Nevertheless, while these factors are important, they do not address the full spectrum of disease prevention. Governments must also invest in healthcare services, promote healthy lifestyles, and implement public health campaigns to raise awareness about disease prevention. Without addressing issues such as access to healthcare and public education on hygiene, the efforts to reduce pollution and improve housing will be incomplete.
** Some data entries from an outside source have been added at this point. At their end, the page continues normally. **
theorem blocksOf_map (f : Entry → Entry) (l : List Entry) (hf : ∀ e, (f e).blocks = e.blocks) :
    blocksOf (l.map f) = blocksOf l := by
  induction l with
  | nil => rfl
  | cons e l ih => simp [hf, ih]

theorem blocksOf_filter_add (p : Entry → Bool) (l : List Entry) :
    blocksOf (l.filter (fun e => !p e)) + blocksOf (l.filter p) = blocksOf l := by
  induction l with
  | nil => rfl
  | cons e l ih => cases h : p e <;> simp [h] <;> omega

/-- The blocks of a table after its entry of a pair is changed in place. -/
theorem blocksOf_updateFirst (hit : Entry → Bool) (f : Entry → Entry) (l : List Entry) (e : Entry)
    (he : l.find? hit = some e) : blocksOf (updateFirst hit f l) + e.blocks = blocksOf l + (f e).blocks := by
  induction l with
  | nil => simp at he
  | cons x l ih =>
    cases hx : hit x
    · simp [hx] at he
      have := ih he
      simp [updateFirst, hx]
      omega
    · simp [hx] at he
      subst he
      simp [updateFirst, hx]
      omega

theorem updateFirst_none {α : Type} (hit : α → Bool) (f : α → α) (l : List α) (h : l.find? hit = none) :
    updateFirst hit f l = l := by
  induction l with
  | nil => rfl
  | cons x l ih =>
    simp only [List.find?_cons] at h
    cases hx : hit x <;> simp [hx] at h
    simp only [updateFirst, hx, Bool.false_eq_true, if_false, List.cons.injEq, true_and]
    exact ih (by simpa using h)

theorem blocksOf_updateFirst_same (hit : Entry → Bool) (f : Entry → Entry) (l : List Entry)
    (hf : ∀ e, (f e).blocks = e.blocks) : blocksOf (updateFirst hit f l) = blocksOf l := by
  induction l with
  | nil => rfl
  | cons x l ih => cases hx : hit x <;> simp [updateFirst, hx, hf, ih]

/-! ### Changing entries in place -/

theorem mem_updateFirst {α : Type} {hit : α → Bool} {f : α → α} {l : List α} {y : α} (h : y ∈ updateFirst hit f l) :
    ∃ x ∈ l, y = x ∨ y = f x := by
  induction l with
  | nil => simp [updateFirst] at h
  | cons x l ih =>
    cases hx : hit x <;> simp [updateFirst, hx] at h
    · rcases h with h | h
      · exact ⟨x, by simp, Or.inl h⟩
      · obtain ⟨z, hz, hy⟩ := ih h
        exact ⟨z, by simp [hz], hy⟩
    · rcases h with h | h
      · exact ⟨x, by simp, Or.inr h⟩
      · exact ⟨y, by simp [h], Or.inl rfl⟩

/-- The changed element is one that is hit. -/
theorem mem_updateFirst_hit {α : Type} {hit : α → Bool} {f : α → α} {l : List α} {y : α} (h : y ∈ updateFirst hit f l) :
    y ∈ l ∨ ∃ x ∈ l, hit x = true ∧ l.find? hit = some x ∧ y = f x := by
  induction l with
  | nil => simp [updateFirst] at h
  | cons x l ih =>
    cases hx : hit x <;> simp [updateFirst, hx] at h
    · rcases h with h | h
      · exact Or.inl (by simp [h])
      · rcases ih h with hz | ⟨z, hz, hh, hf, hy⟩
        · exact Or.inl (by simp [hz])
        · exact Or.inr ⟨z, by simp [hz], hh, by simp [hx, hf], hy⟩
    · rcases h with h | h
      · exact Or.inr ⟨x, by simp, hx, by simp [hx], h⟩
      · exact Or.inl (by simp [h])

theorem mem_or_mem_updateFirst {α : Type} {hit : α → Bool} {f : α → α} {l : List α} {x : α} (h : x ∈ l) :
    x ∈ updateFirst hit f l ∨ f x ∈ updateFirst hit f l := by
  induction l with
  | nil => simp at h
  | cons y l ih =>
    cases hy : hit y <;> simp [updateFirst, hy] <;> simp at h
    · rcases h with rfl | h
      · simp
      · rcases ih h with h | h <;> simp [h]
    · rcases h with rfl | h
      · simp
      · simp [h]

/-- An entry keeps its place in the table: its pair, its role, a user, and INDEX where it holds it. -/
structure EntryStep (f : Entry → Entry) : Prop where
  input : ∀ e, (f e).input = e.input
  stream : ∀ e, (f e).stream = e.stream
  role : ∀ e, (f e).role = e.role
  used : ∀ e, e.unused = false → (f e).unused = false
  fixed : ∀ e, e.pins.index = true → (f e).pins.index = true
  order : ∀ e, e.ordered → (f e).ordered

/-- A change that leaves users and pins as they are. -/
theorem EntryStep.of_same {f : Entry → Entry} (hi : ∀ e, (f e).input = e.input) (hs : ∀ e, (f e).stream = e.stream)
    (hr : ∀ e, (f e).role = e.role) (hu : ∀ e, (f e).users = e.users) (hp : ∀ e, (f e).pins = e.pins) :
    EntryStep f := by
  refine ⟨hi, hs, hr, fun e h => ?_, fun e h => ?_, fun e h => ?_⟩
  · simpa [Entry.unused, Entry.pinned, hu, hp] using h
  · simpa [hp] using h
  · simpa [Entry.ordered, hu] using h

theorem keys_updateFirst {f : Entry → Entry} (hf : EntryStep f) (hit : Entry → Bool) (l : List Entry) :
    (updateFirst hit f l).map (fun e => (e.input, e.stream)) = l.map (fun e => (e.input, e.stream)) := by
  induction l with
  | nil => rfl
  | cons x l ih => cases hx : hit x <;> simp [updateFirst, hx, hf.input, hf.stream, ih]

theorem TableSound.updateFirst {l : List Entry} (h : TableSound l) {f : Entry → Entry} (hf : EntryStep f)
    (hit : Entry → Bool) : TableSound (updateFirst hit f l) := by
  have hk := keys_updateFirst hf hit l
  refine ⟨?_, by rw [hk]; exact h.pairs, ?_, ?_, ?_⟩
  · have := congrArg List.length hk
    simp at this
    have := h.size
    omega
  · intro e he
    obtain ⟨x, hx, rfl | rfl⟩ := mem_updateFirst he
    · exact h.numbers e hx
    · simpa [hf.input, hf.stream] using h.numbers x hx
  · intro e he
    obtain ⟨x, hx, rfl | rfl⟩ := mem_updateFirst he
    · exact h.used e hx
    · exact hf.used x (h.used x hx)
  · intro p
    obtain ⟨e, he, h1, h2, h3, h4⟩ := h.fixed p
    rcases mem_or_mem_updateFirst (hit := hit) (f := f) he with h' | h'
    · exact ⟨e, h', h1, h2, h3, h4⟩
    · exact ⟨f e, h', by rw [hf.input, h1], by rw [hf.stream, h2], by rw [hf.role, h3], hf.fixed e h4⟩

theorem TableSound.map {l : List Entry} (h : TableSound l) {f : Entry → Entry} (hf : EntryStep f) :
    TableSound (l.map f) := by
  refine ⟨by simpa using h.size, ?_, ?_, ?_, ?_⟩
  · have : (l.map f).map (fun e => (e.input, e.stream)) = l.map (fun e => (e.input, e.stream)) := by
      simp [Function.comp_def, hf.input, hf.stream]
    rw [this]
    exact h.pairs
  · intro e he
    obtain ⟨x, hx, rfl⟩ := List.mem_map.1 he
    simpa [hf.input, hf.stream] using h.numbers x hx
  · intro e he
    obtain ⟨x, hx, rfl⟩ := List.mem_map.1 he
    exact hf.used x (h.used x hx)
  · intro p
    obtain ⟨e, he, h1, h2, h3, h4⟩ := h.fixed p
    exact ⟨f e, List.mem_map_of_mem he, by rw [hf.input, h1], by rw [hf.stream, h2], by rw [hf.role, h3], hf.fixed e h4⟩

theorem UsersOrdered.updateFirst {l : List Entry} (h : UsersOrdered l) {f : Entry → Entry} (hf : EntryStep f)
    (hit : Entry → Bool) : UsersOrdered (updateFirst hit f l) := by
  intro e he
  obtain ⟨x, hx, rfl | rfl⟩ := mem_updateFirst he
  · exact h e hx
  · exact hf.order x (h x hx)

theorem UsersOrdered.map {l : List Entry} (h : UsersOrdered l) {f : Entry → Entry} (hf : EntryStep f) :
    UsersOrdered (l.map f) := by
  intro e he
  obtain ⟨x, hx, rfl⟩ := List.mem_map.1 he
  exact hf.order x (h x hx)

/-! ### Assemblies -/

theorem AssembliesBut.updateFirst {P : Input → Nat → Prop} {l : List Entry} (h : AssembliesBut P l) {f : Entry → Entry}
    (hf : EntryStep f) (ha : ∀ e, (f e).assembly = e.assembly) (hit : Entry → Bool) :
    AssembliesBut P (updateFirst hit f l) := by
  intro e he
  obtain ⟨x, hx, rfl | rfl⟩ := mem_updateFirst he
  · exact h e hx
  · rw [ha, hf.input, hf.stream]
    exact h x hx

/-- The one entry of a pair takes another assembly: the pair is left out from then on, or no longer. -/
theorem AssembliesBut.setOne {P Q : Input → Nat → Prop} {t : List Entry} (ht : TableSound t) (h : AssembliesBut P t)
    (i : Input) (st : Nat) (x : Assembly) (hx : x.small ∨ Q i st ∧ x.sized) (hp : ∀ j n, P j n → Q j n ∨ j = i ∧ n = st) :
    AssembliesBut Q (Machine.updateFirst (isAt i st) (fun e => { e with assembly := x }) t) := by
  have hk := ht.pairs
  clear ht
  induction t with
  | nil => simp [AssembliesBut, Machine.updateFirst]
  | cons y t ih =>
    rw [List.map_cons, List.nodup_cons] at hk
    have htail : AssembliesBut P t := fun e he => h e (by simp [he])
    cases hy : isAt i st y
    · simp only [Machine.updateFirst, hy, Bool.false_eq_true, if_false]
      intro e he
      rcases List.mem_cons.1 he with rfl | he
      · refine (h e (by simp)).imp_right fun z => ⟨(hp _ _ z.1).resolve_right fun hc => ?_, z.2⟩
        simp [isAt, hc.1, hc.2] at hy
      · exact ih htail hk.2 e he
    · simp only [isAt, Bool.and_eq_true, beq_iff_eq] at hy
      simp only [Machine.updateFirst, isAt, hy, beq_self_eq_true, Bool.and_self, if_true]
      intro e he
      rcases List.mem_cons.1 he with rfl | he
      · rcases hx with hx | hx
        · exact Or.inl hx
        · exact Or.inr ⟨by simpa [hy] using hx.1, hx.2⟩
      · refine (h e (by simp [he])).imp_right fun z => ⟨(hp _ _ z.1).resolve_right fun hc => hk.1 ?_, z.2⟩
        rw [hy.1, hy.2]
        exact List.mem_map.2 ⟨e, he, by rw [hc.1, hc.2]⟩

/-! ### Adding and removing users -/

/-- An added purpose leaves the context users in ascending number. -/
theorem addPurpose_ordered (c : CtxNo) (p : Purpose) (us : List CtxUser)
    (h : (us.map CtxUser.ctx).Pairwise (· < ·)) :
    ((addPurpose c p us).map CtxUser.ctx).Pairwise (· < ·) ∧
      ∀ x ∈ (addPurpose c p us).map CtxUser.ctx, x = c ∨ x ∈ us.map CtxUser.ctx := by
  induction us with
  | nil => simp [addPurpose]
  | cons u us ih =>
    rw [List.map_cons, List.pairwise_cons] at h
    obtain ⟨i1, i2⟩ := ih h.2
    unfold addPurpose
    split
    · next hc =>
      have h' : ((u :: us).map CtxUser.ctx).Pairwise (· < ·) := by rw [List.map_cons, List.pairwise_cons]; exact h
      split
      · exact ⟨h', fun x hx => Or.inr hx⟩
      · have e : List.map CtxUser.ctx (⟨c, u.purposes ++ [p]⟩ :: us) = (u :: us).map CtxUser.ctx := by
          simp [hc]
        rw [e]
        exact ⟨h', fun x hx => Or.inr hx⟩
    · next hc =>
      split
      · next hlt =>
        refine ⟨?_, fun x hx => by simpa using hx⟩
        simp only [List.map_cons, List.pairwise_cons, List.mem_cons]
        refine ⟨?_, h.1, h.2⟩
        rintro x (rfl | hx)
        · exact hlt
        · exact lt_trans hlt (h.1 x hx)
      · next hge =>
        refine ⟨?_, fun x hx => ?_⟩
        · rw [List.map_cons, List.pairwise_cons]
          refine ⟨fun x hx => ?_, i1⟩
          rcases i2 x hx with rfl | hx
          · exact lt_of_le_of_ne (not_lt.1 hge) hc
          · exact h.1 x hx
        · rw [List.map_cons, List.mem_cons] at hx
          rcases hx with rfl | hx
          · simp
          · rcases i2 x hx with rfl | hx
            · exact Or.inl rfl
            · exact Or.inr (by simp [hx])

/-- A purpose taken away leaves the context users in ascending number. -/
theorem dropPurpose_ordered (c : CtxNo) (p : Purpose) (us : List CtxUser)
    (h : (us.map CtxUser.ctx).Pairwise (· < ·)) : ((dropPurpose c p us).map CtxUser.ctx).Pairwise (· < ·) := by
  refine h.sublist ?_
  unfold dropPurpose
  induction us with
  | nil => simp
  | cons u us ih =>
    rw [List.map_cons, List.pairwise_cons] at h
    rw [List.filterMap_cons]
    split
    · exact (ih h.2).trans (List.sublist_cons_self _ _)
    · next y hy =>
      have e : y.ctx = u.ctx := by
        split at hy
        · next hc =>
          dsimp only at hy
          split at hy
          · cases hy
          · cases hy; exact hc.symm
        · cases hy; rfl
      rw [List.map_cons, List.map_cons, e]
      exact (ih h.2).cons_cons _

theorem addPurpose_ne_nil (c : CtxNo) (p : Purpose) (us : List CtxUser) : addPurpose c p us ≠ [] := by
  cases us with
  | nil => simp [addPurpose]
  | cons u us => simp only [addPurpose]; split <;> [split; split] <;> simp

theorem pinned_add (p : Pins) (c : PinConsumer) (e : Entry) : ({ e with pins := p.add c } : Entry).pinned = true := by
  cases c with
  | filter f =>
    have h : addBit p.filters f ≠ 0 := by
      intro h
      have h' := congrArg (fun b => b.getLsbD f.val) h
      simp [addBit, bitOf, f.isLt] at h'
    simp only [Entry.pinned, Pins.add, bne_iff_ne, ne_eq, Bool.or_eq_true]
    exact Or.inr h
  | _ => simp [Entry.pinned, Pins.add]

theorem unused_add (r : UserReq) (e : Entry) : (Entry.add r e).unused = false := by
  cases r with
  | ctx c p => simp [Entry.add, Entry.unused, addPurpose_ne_nil]
  | pin p => simp only [Entry.add, Entry.unused, pinned_add]; simp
In conclusion, while tackling environmental pollution and housing problems is essential in preventing illness, governments must adopt a broader strategy that includes healthcare, public education, and lifestyle changes to achieve comprehensive disease prevention.

(280 words)


Breakdown of Differences:

Band 6.0 – 6.5:

  • Structure: The structure is straightforward, with basic ideas presented. There is some explanation, but the arguments are not deeply explored.
  • Vocabulary: Vocabulary is simple and functional, such as “health problems,” “pollution,” and “poor housing conditions.” The range of vocabulary is limited.
  • Grammar: Mostly basic sentence structures are used with some simple complex sentences. There are fewer attempts at using more sophisticated grammar structures.
  • Coherence: The essay flows logically, but transitions between ideas are minimal. Simple connectors like “for example” and “secondly” are used.

Band 7.0 – 7.5:

  • Structure: The argument is better developed with clear reasoning. Each point is expanded upon with examples. Ideas are well-organized, and the essay shows a higher degree of cohesion.
  • Vocabulary: There is a wider range of vocabulary, with phrases like “stricter environmental laws” and “facilitate the spread of diseases.” Vocabulary is more precise and varied.
  • Grammar: The use of more complex sentence structures, such as subordinate clauses and conditional sentences, shows a good command of grammar. There are few, if any, errors.
  • Coherence: The flow of ideas is smoother, and cohesive devices are used more effectively. More advanced linking phrases are used, such as “on the one hand” and “equally important.”

Band 8.0 – 8.5:

  • Structure: The essay is more sophisticated and includes a thorough discussion of the topic. Arguments are well-developed with detailed examples and analysis.
  • Vocabulary: The range of vocabulary is broader and more academic, including terms like “urban planning,” “cardiovascular disease,” and “eco-friendly.” The language is more precise and nuanced.
  • Grammar: Complex grammar structures, including passive voice and relative clauses, are used effectively. The grammar is accurate with no major mistakes, and sentence structure is varied.
  • Coherence: The essay flows naturally, with advanced cohesive devices like “nevertheless” and “equally important.” The connections between ideas are seamless, and the argument is coherent throughout.